Abstract

Diabetic foot ulcer (DFU) treatment is challenged by persistent bacterial infection and hyperglycemia-caused vascular dysplasia. Herein, self-propelled nanomotors are designed to achieve biofilm microenvironment (BME)-activated multistage release of NO for effective sterilization and subsequent angiogenesis promotion. CaO₂ nanoparticles (NPs) are capped with PDA layers, followed by complexation with Fe²⁺ and surface grafting of cysteine-NO to obtain Janus Ca@PDA_Fe -CNO NPs. In response to low pH in BME, the decomposition of CaO₂ cores generates O₂ from one side of Janus NPs to propel biofilm penetration, and the released H₂ O₂ and Fe²⁺ produce •OH through Fenton reaction. The concurrent glutathione-triggered release of NO can be converted into reactive nitrogen species, which exhibit significantly higher bactericidal efficacy than those with only generation of •OH or NO. The slow release of NO for an extended time period promotes endothelial cell proliferation and migration.
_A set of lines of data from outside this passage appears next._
-- ==== Sys2Proof/Proofs/DoubtPaths.lean ====
section
/-! SUPPORT. Start-up's fifth step (R26): the blanks in path made DOUBTFUL and the low-stock check, before START is placed. -/

namespace Sys2Proof.Machine

/-! ### The packs -/

theorem Stock.modPack_packs (x : Stock) (id : Nat) (f : Pack → Pack) :
    (x.modPack id f).packs = x.packs.map fun k => if k.id = id then f k else k := rfl

/-- What a conversion leaves of the pack of the blank, when `spent` tells whether it was the last of the pack in path (R5, R15). -/
def Pack.losing (k : Pack) (e : InPathEntry) (spent : Bool) : Pack :=
  let k' := k.addRun (doubtRun e none)
  if k'.remaining = 0 ∧ spent = true then k'.exhaust else k'

theorem doubt_not_merges (k : Pack) (e : InPathEntry) : k.merges (doubtRun e none) = false := k.merges_doubtful _ rfl

theorem Pack.addRun_doubt (k : Pack) (e : InPathEntry) : k.addRun (doubtRun e none) =
    { k with
      exceptions := k.exceptions ++ [doubtRun e none]
      condition := if k.exceptions.length = 20 ∧ k.condition = .usable then .suspended else k.condition } := by
  unfold Pack.addRun
  rw [if_neg (by rw [doubt_not_merges]; exact Bool.false_ne_true)]
  simp [suspendAt]

theorem Pack.losing_id (k : Pack) (e : InPathEntry) (spent : Bool) : (k.losing e spent).id = k.id := by
  unfold Pack.losing
  rw [Pack.addRun_doubt]
  simp only
  split <;> rfl

/-- A conversion before others of the pack is one more lost blank. -/
theorem Pack.atStartUp_losing (k : Pack) (e : InPathEntry) (spent : Bool) (rest : List InPathEntry) (last : rest = [] → spent = true) :
    (k.losing e spent).atStartUp rest = k.atStartUp (e :: rest) := by
  unfold Pack.losing
  rw [Pack.addRun_doubt]
  unfold Pack.atStartUp Pack.exhaust
  have below : k.exceptions.length ≠ 20 → (k.exceptions.length < 20 ↔ k.exceptions.length ≤ 20) := by omega
  by_cases spentAll : k.remaining = 0
  · cases rest with
    | nil => simp [last rfl, spentAll]
    | cons e' rest => cases spent <;> simp [spentAll]
  · by_cases full : k.exceptions.length = 20
    · cases rest <;> cases k.condition <;> simp_all
    · cases rest <;> cases k.condition <;> simp_all

/-- The blanks of a pack among some. -/
def lostOf (l : List (Fin 6 × InPathEntry)) (id : Nat) : List InPathEntry :=
  (l.map (·.2)).filter fun e => decide (e.pack = id)

theorem lostOf_cons (p : Fin 6) (e : InPathEntry) (l : List (Fin 6 × InPathEntry)) (id : Nat) :
    lostOf ((p, e) :: l) id = if e.pack = id then e :: lostOf l id else lostOf l id := by
  unfold lostOf
  rw [List.map_cons, List.filter_cons]
  by_cases h : e.pack = id <;> simp [h]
On Staphylococcus aureus-infected skin wounds of diabetic mice, NP treatment eliminates bacterial infections and significantly elevates blood vessel densities, leading to full wound recovery and regeneration of arranged collagen fibers and skin accessories. Thus, the self-propelling and multistage release of NO provide a feasible strategy to combat biofilm infection without using any antibiotics and accelerate angiogenesis and wound healing for DFU treatment.